So this export of production is often a Trojan horse to the Third World. Even worse is the parasitic trend of looting the Third World for foodstuffs, shifting agricultural production for U.S. consumption in part to the oppressed nations. The entire imperialist bloc is joining in on this. In 1980 the Far East Economic Review noted that in poor Asian nations "the new export-oriented luxury food agribusiness is undoubtedly the fastest growing agriculture sector. Fruit, vegetables, seafood and poultry are filling European, American and, above all, Japanese supermarket shelves." (19)
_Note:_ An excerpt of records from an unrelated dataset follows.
-- ==== Sys2Proof/Tests/Slice0.lean ====
section
/-! SUPPORT. The model's own tests. Expected results are the spec's: spec/95_test_vectors.md and the worked examples of the
instruction rules, quoted at each test. The last part holds one witness per hypothesis of the statements. -/

namespace Sys2Proof.Machine.Tests

/-! ### Small states -/

/-- A machine at PC 0x3000 with the given flags, registers and memory words. -/
def machine (cc : Flags) (regs : List (RegNum × Word)) (words : List (Word × Word)) : State :=
  let s : State := { State.reset with pc := 0x3000#16, cc := cc }
  words.foldl (fun s w => debugWrite w.1 w.2 s) (regs.foldl (fun s r => withReg r.1 r.2 s) s)

def flagN : Flags := ⟨true, false, false⟩
def flagZ : Flags := ⟨false, true, false⟩
def flagP : Flags := ⟨false, false, true⟩
def flagNone : Flags := ⟨false, false, false⟩

/-- What a test looks at in a next state. -/
def seen {α : Type} (f : State → α) : Host.Outcome State Fault Refusal → Option α
  | .next t => some (f t)
  | .fault _ => none
  | .refused _ => none

/-- The step on one word at PC 0x3000. -/
def stepOn (w : Word) (s : State) : Host.Outcome State Fault Refusal := step (debugWrite s.pc w s)

/-! ### Well-formedness: each check refuses an ill-formed term (R95, R99) -/

theorem test_illformed_xorImm_allOnes : (Instr.xorImm 1 2 0b11111).wellFormed = false := by decide
theorem test_illformed_jmp_seven : (Instr.jmp 7).wellFormed = false := by decide
theorem test_illformed_trap_mapped :
    ([0x20, 0x21, 0x22, 0x23, 0x24, 0x25].map fun v => (Instr.trap v).wellFormed) = List.replicate 6 false := by decide
theorem test_illformed_not_constructed :
    (Instr.jmp 7).construct? = none ∧ (Instr.jmp 6).construct? = some (.jmp 6) := by decide
/-- R99: imm5 is -16..+15. -/
theorem test_operand_range : signedOperand? 5 (-17) = none ∧ signedOperand? 5 (-16) = some 0b10000#5 ∧
    signedOperand? 5 15 = some 0b01111#5 ∧ signedOperand? 5 16 = none ∧ unsignedOperand? 4 16 = none := by decide

/-! ### Decoding: every constructor by a word written out from R81 (E9, 2.1) -/

theorem test_decode_alu :
    decode false 0b0001_111_111_000_111#16 = .ok (.add 7 7 7) ∧
    decode false 0b0001_001_010_0_11_011#16 = .ok (.add 1 2 3) ∧
    decode false 0b0001_000_000_1_10000#16 = .ok (.addImm 0 0 0b10000#5) ∧
    decode false 0b0101_001_010_0_00_011#16 = .ok (.and 1 2 3) ∧
    decode false 0b0101_011_100_1_11111#16 = .ok (.andImm 3 4 0b11111#5) ∧
    decode false 0b1001_101_110_000_111#16 = .ok (.xor 5 6 7) ∧
    decode false 0b1001_000_000_1_11110#16 = .ok (.xorImm 0 0 0b11110#5) ∧
    decode false 0b1001_111_111_1_11111#16 = .ok (.not 7 7) := by decide

theorem test_decode_shift :
    decode false 0b1101_000_000_0_0_1111#16 = .ok (.lshf 0 0 15) ∧
    decode false 0b1101_001_010_0_1_0001#16 = .ok (.lshf 1 2 1) ∧
    decode false 0b1101_111_111_1_0_0000#16 = .ok (.rshfl 7 7 0) ∧
    decode false 0b1101_111_111_1_1_1111#16 = .ok (.rshfa 7 7 15) := by decide

theorem test_decode_control :
    decode false 0b0000_1_0_1_100000000#16 = .ok (.br true false true 0b100000000#9) ∧
    decode false 0b1100_000_110_000000#16 = .ok (.jmp 6) ∧
    decode false 0b1100_000_111_111111#16 = .ok .ret ∧
    decode false 0b0100_1_01111111111#16 = .ok (.jsr 0b01111111111#11) ∧
    decode false 0b0100_0_11_111_111111#16 = .ok (.jsrr 7) := by decide

theorem test_decode_memory :
    decode false 0b0010_111_111_100000#16 = .ok (.ldb 7 7 0b100000#6) ∧
    decode false 0b0011_000_000_011111#16 = .ok (.stb 0 0 0b011111#6) ∧
    decode false 0b0110_001_110_111111#16 = .ok (.ldr 1 6 0b111111#6) ∧
    decode false 0b0111_111_000_000000#16 = .ok (.str 7 0 0) ∧
    decode false 0b1010_010_011_011111#16 = .ok (.ldi 2 3 0b011111#6) ∧
    decode false 0b1011_100_101_100000#16 = .ok (.sti 4 5 0b100000#6) ∧
    decode false 0b1110_111_100000000#16 = .ok (.lea 7 0b100000000#9) := by decide

theorem test_decode_trap :
    decode false 0b1111_0000_00100000#16 = .ok .getc ∧ decode false 0b1111_0000_00100001#16 = .ok .out ∧
    decode false 0b1111_0000_00100010#16 = .ok .puts ∧ decode false 0b1111_0000_00100011#16 = .ok .inn ∧
    decode false 0b1111_0000_00100100#16 = .ok .putsp ∧ decode false 0b1111_1111_00100101#16 = .ok .halt ∧
    decode false 0b1111_0000_00100110#16 = .ok (.trap 0x26) ∧ decode false 0b1111_0000_11111111#16 = .ok (.trap 0xFF) ∧
    decode false 0b1000_111111111111#16 = .ok .rti := by decide

/-- The column "strict" of 2.1. -/
theorem test_decode_strict :
    decode true 0x129B#16 = .error .nonzeroUnusedBits ∧ decode true 0xC1FF#16 = .error .nonzeroUnusedBits ∧
    decode true 0x47FF#16 = .error .nonzeroUnusedBits ∧ decode true 0xD010#16 = .error .nonzeroUnusedBits ∧
    decode true 0xFF25#16 = .error .nonzeroUnusedBits ∧ decode true 0x903F#16 = .ok (.not 0 0) := by decide

/-- The encodings of E9. -/
theorem test_encode_words :
    encode (.add 7 7 7) = 0x1FC7#16 ∧ encode (.not 7 7) = 0x9FFF#16 ∧ encode (.rshfa 7 7 15) = 0xDFFF#16 ∧
    encode (.br true true true 0b100000000#9) = 0x0F00#16 ∧ encode .ret = 0xC1C0#16 ∧
    encode (.jsr 0b10000000000#11) = 0x4C00#16 ∧ encode (.jsrr 7) = 0x41C0#16 ∧ encode (.sti 4 5 0b100000#6) = 0xB960#16 ∧
    encode (.lea 7 0b100000000#9) = 0xEF00#16 ∧ encode (.trap 0xFF) = 0xF0FF#16 ∧ encode .rti = 0x8000#16 := by decide

theorem test_decodeTableWord : decodeTableWord 16 0xF025 = some .halt := by decide

/-! ### The ALU (3.1) -/

theorem test_add_overflow_wraps :
    seen (fun t => (t.reg 1, t.cc)) (stepOn 0x1283#16 (machine flagP [(2, 0x7FFF#16), (3, 0x0001#16)] [])) =
      some (0x8000#16, flagN) := by decide
theorem test_add_doubles_itself :
    seen (fun t => (t.reg 1, t.cc)) (stepOn 0x1241#16 (machine flagP [(1, 0x4000#16)] [])) =
      some (0x8000#16, flagN) := by decide
theorem test_addImm_negative :
    seen (fun t => (t.reg 1, t.cc)) (stepOn 0x12BD#16 (machine flagP [(2, 0x0001#16)] [])) =
      some (0xFFFE#16, flagN) := by decide
theorem test_and :
    seen (fun t => (t.reg 1, t.cc)) (stepOn 0x5283#16 (machine flagN [(2, 0xF0F0#16), (3, 0x0FF0#16)] [])) =
      some (0x00F0#16, flagP) := by decide
theorem test_andImm_sign_extends :
    seen (fun t => (t.reg 1, t.cc)) (stepOn 0x52B0#16 (machine flagP [(2, 0xABCD#16)] [])) =
      some (0xABC0#16, flagN) := by decide
theorem test_xor_self :
    seen (fun t => (t.reg 1, t.cc)) (stepOn 0x9282#16 (machine flagP [(2, 0x1234#16)] [])) =
      some (0x0000#16, flagZ) := by decide
theorem test_xorImm_flips_high_byte :
    seen (fun t => (t.reg 1, t.cc)) (stepOn 0x92BE#16 (machine flagP [(2, 0x00FF#16)] [])) =
      some (0xFF01#16, flagN) := by decide
theorem test_not :
    seen (fun t => (t.reg 3, t.cc)) (stepOn 0x973F#16 (machine flagP [(4, 0x00FF#16)] [])) =
      some (0xFF00#16, flagN) := by decide
theorem test_lshf :
    seen (fun t => (t.reg 1, t.cc)) (stepOn 0xD283#16 (machine flagP [(2, 0x1234#16)] [])) =
      some (0x91A0#16, flagN) := by decide
theorem test_rshfl :
    seen (fun t => (t.reg 1, t.cc)) (stepOn 0xD2A4#16 (machine flagN [(2, 0x8421#16)] [])) =
      some (0x0842#16, flagP) := by decide
theorem test_rshfa :
    seen (fun t => (t.reg 1, t.cc)) (stepOn 0xD2B4#16 (machine flagP [(2, 0x8421#16)] [])) =
      some (0xF842#16, flagN) := by decide
theorem test_rshfa_to_zero :
    seen (fun t => (t.reg 1, t.cc)) (stepOn 0xD2BF#16 (machine flagP [(2, 0x7FFF#16)] [])) =
      some (0x0000#16, flagZ) := by decide

/-- The trace of ADD R1,R2,#-3 (3.1). -/
theorem test_add_trace :
    seen (fun t => t.trace) (stepOn 0x12BD#16 (machine flagP [(2, 0x0001#16)] [])) =
      some [.instructionStart 0x3000#16 (.add 1 2 (.imm 0b11101#5)), .registerWrite 1 0x0000#16 0xFFFE#16,
        .conditionChange flagN, .pcChange 0x3000#16 0x3001#16,
        .instructionEnd 0x3000#16 (.add 1 2 (.imm 0b11101#5))] := by decide

/-! ### Control transfer (3.2) -/

theorem test_br_or_of_ands :
    seen (fun t => t.pc) (stepOn 0x0C05#16 (machine flagN [] [])) = some 0x3006#16 ∧
    seen (fun t => t.pc) (stepOn 0x0C05#16 (machine flagP [] [])) = some 0x3001#16 := by decide
theorem test_br_no_flag_yet :
    seen (fun t => t.pc) (stepOn 0x0EFF#16 (machine flagNone [] [])) = some 0x3001#16 := by decide
theorem test_jmp :
    seen (fun t => t.pc) (stepOn 0xCEFF#16 (machine flagP [(3, 0x1235#16)] [])) = some 0x1235#16 := by decide
theorem test_ret :
    seen (fun t => t.pc) (stepOn 0xC1C0#16 (machine flagP [(7, 0x3001#16)] [])) = some 0x3001#16 := by decide
theorem test_jsr :
    seen (fun t => (t.reg 7, t.pc)) (stepOn 0x4C00#16 (machine flagP [] [])) = some (0x3001#16, 0x2801#16) := by decide
theorem test_jsrr_through_r7 :
    seen (fun t => (t.reg 7, t.pc)) (stepOn 0x41C0#16 (machine flagP [(7, 0x4000#16)] [])) =
      some (0x3001#16, 0x4000#16) := by decide

/-! ### Loads, stores, LEA (3.3) -/

theorem test_ldb_negative_high_byte :
    seen (fun t => (t.reg 1, t.cc)) (stepOn 0x22A0#16 (machine flagP [(2, 0x0041#16)] [(0x0010#16, 0x80FF#16)])) =
      some (0xFF80#16, flagN) := by decide
theorem test_ldb_address_wraps :
    seen (fun t => (t.reg 1, t.cc)) (stepOn 0x2281#16 (machine flagN [(2, 0xFFFF#16)] [(0x0000#16, 0x1234#16)])) =
      some (0x0034#16, flagP) := by decide
theorem test_stb_high_byte :
    seen (fun t => (memRead 0x0010#16 t, t.cc))
      (stepOn 0x3281#16 (machine flagP [(1, 0x00FF#16), (2, 0x0020#16)] [(0x0010#16, 0x4142#16)])) =
      some (0xFF42#16, flagP) := by decide
theorem test_stb_low_byte :
    seen (fun t => memRead 0x0010#16 t)
      (stepOn 0x3280#16 (machine flagP [(1, 0xABCD#16), (2, 0x0020#16)] [(0x0010#16, 0x4142#16)])) =
      some 0x41CD#16 := by decide
theorem test_ldr_doubles_the_offset :
    seen (fun t => (t.reg 1, t.cc)) (stepOn 0x6283#16 (machine flagP [(2, 0x4000#16)] [(0x4006#16, 0x8001#16)])) =
      some (0x8001#16, flagN) := by decide
theorem test_str :
    seen (fun t => (memRead 0x3FFE#16 t, t.cc)) (stepOn 0x72BF#16 (machine flagZ [(1, 0x1234#16), (2, 0x4000#16)] [])) =
      some (0x1234#16, flagZ) := by decide
theorem test_ldi :
    seen (fun t => (t.reg 1, t.cc)) (stepOn 0xA280#16 (machine flagN [(2, 0x4000#16)] [(0x4000#16, 0x4000#16)])) =
      some (0x4000#16, flagP) := by decide
theorem test_sti :
    seen (fun t => memRead 0x6000#16 t)
      (stepOn 0xB281#16 (machine flagP [(1, 0xBEEF#16), (2, 0x4000#16)] [(0x4002#16, 0x6000#16)])) =
      some 0xBEEF#16 := by decide
theorem test_lea :
    seen (fun t => (t.reg 1, t.cc)) (stepOn 0xE300#16 (machine flagN [] [])) = some (0x2E01#16, flagP) := by decide

/-! ### TRAP and RTI (3.4, part 5) -/

/-- The same machine with one queued input answer. -/
def withInput (answer : Option Byte) (s : State) : State := queueInput answer s

theorem test_getc_character :
    seen (fun t => (t.reg 0, t.cc, t.ioLog))
      (stepOn 0xF020#16 (withInput (some 0x41) (machine flagN [(0, 0x1234#16)] []))) =
      some (0x0041#16, flagN, [.readChar (some 0x41)]) := by decide
theorem test_getc_no_input :
    seen (fun t => (t.reg 0, t.pc)) (stepOn 0xF020#16 (withInput none (machine flagN [(0, 0x1234#16)] []))) =
      some (0x1234#16, 0x3001#16) := by decide
theorem test_out_zero_byte :
    seen (fun t => t.ioLog) (stepOn 0xF021#16 (machine flagP [(0, 0x0100#16)] [])) = some [.writeChar 0x00] := by decide
theorem test_puts_wraps :
    seen (fun t => t.ioLog)
      (stepOn 0xF022#16 (machine flagP [(0, 0xFFFF#16)] [(0xFFFF#16, 0x0041#16), (0x0000#16, 0x0042#16)])) =
      some [.writeChar 0x41, .writeChar 0x42] := by decide
theorem test_puts_low_byte_zero :
    seen (fun t => t.ioLog)
      (stepOn 0xF022#16 (machine flagP [(0, 0x0050#16)] [(0x0050#16, 0x0048#16), (0x0051#16, 0x0100#16)])) =
      some [.writeChar 0x48, .writeChar 0x00] := by decide
theorem test_in_echo_request :
    seen (fun t => (t.reg 0, t.ioLog)) (stepOn 0xF023#16 (withInput (some 0x7A) (machine flagP [] []))) =
      some (0x007A#16, [.readCharEcho (some 0x7A)]) := by decide
theorem test_putsp_low_byte_first :
    seen (fun t => t.ioLog)
      (stepOn 0xF024#16 (machine flagP [(0, 0x0050#16)] [(0x0050#16, 0x6948#16), (0x0051#16, 0x0021#16)])) =
      some [.writeChar 0x48, .writeChar 0x69, .writeChar 0x21] := by decide
theorem test_putsp_stops_at_low_zero :
    seen (fun t => t.ioLog)
      (stepOn 0xF024#16 (machine flagP [(0, 0x0050#16)] [(0x0050#16, 0x6948#16), (0x0051#16, 0x2100#16)])) =
      some [.writeChar 0x48, .writeChar 0x69] := by decide
theorem test_halt :
    seen (fun t => (t.halted, t.pc)) (stepOn 0xFF25#16 (machine flagP [] [])) = some (true, 0x3001#16) := by decide
theorem test_trap_unmapped :
    seen (fun t => (t.pc, t.cc, t.ioLog)) (stepOn 0xF099#16 (machine flagZ [] [])) = some (0x3001#16, flagZ, []) := by decide
/-- RTI with unused bits: Err(UnimplementedInstruction(0x3000, 0x8FFF)), PC = 0x3000, instruction_start only. -/
theorem test_rti :
    seen (fun t => (t.faultMark, t.pc, t.trace)) (stepOn 0x8FFF#16 (machine flagP [] [])) =
      some (some (.unimplementedInstruction 0x3000#16 0x8FFF#16), 0x3000#16,
        [.instructionStart 0x3000#16 .rti]) := by decide
/-- Under the strict setting the same word is a DecodeError instead (R267). -/
theorem test_rti_strict :
    stepReturn true (debugWrite 0x3000#16 0x8FFF#16 (machine flagP [] [])) =
      .err (.decodeError 0x3000#16 0x8FFF#16 .nonzeroUnusedBits) := by decide
/-- load_program([0x1111, 0x2222], 0xFFFF) wraps (part 5). -/
theorem test_load_program_wraps :
    let s := loadProgram [0x1111#16, 0x2222#16] 0xFFFF#16 State.reset
    memRead 0xFFFF#16 s = 0x1111#16 ∧ memRead 0x0000#16 s = 0x2222#16 ∧ s.pc = 0xFFFF#16 := by decide
theorem test_error_codes : errorCode none = 0 ∧ errorCode (some (.decodeError 0 0 .nonzeroUnusedBits)) = 1 ∧
    errorCode (some (.unimplementedInstruction 0 0)) = 2 ∧ errorCode (some .invalidMemoryAccess) = 3 := by decide

/-! ### Witnesses: states and operands that meet the hypotheses of the statements -/

/-- RoundTripLaw: a constructible instruction; a word with nonzero and one with zero unused bits that decode. -/
theorem witness_RoundTripLaw : (Instr.jmp 6).wellFormed = true ∧
    (decode false 0x129B#16 = .ok (.add 1 2 3) ∧ unusedBits 0x129B#16 ≠ 0#16) ∧
    (decode false 0x1283#16 = .ok (.add 1 2 3) ∧ unusedBits 0x1283#16 = 0#16) := by decide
In Mexico this has reached grotesque proportions. Within the unoccupied zone the area of Western Sinaloa alone supplies some 50% of all winter vegetables consumed in the U.S. (16) Thousands of peasants have been displaced, driven off traditional lands to make way for the large plantations (and their gunmen) that are neo-colonial agents for the U.S. supermarket chains. The land is Mexican - the labor is Mexicano. Only the profits and consumption are Euro-Amerikan. There is nothing too subtle about this. White Amerika is parasitic on the Mexicano nation, taking food from the starving to help fill up the fabled Amerikan supermarket. A report from Mexico in the New York Times tells the price paid by that oppressed nation for involuntarily maintaining the "American Way of Life:"
Reliable statistics on nutrition levels do not exist, although the 1970 census concluded that 30 percent of the population, then over 60 million, were undernourished, another 30 percent suffered malnutrition and at least 20 percent were obese because of poorly balanced diets...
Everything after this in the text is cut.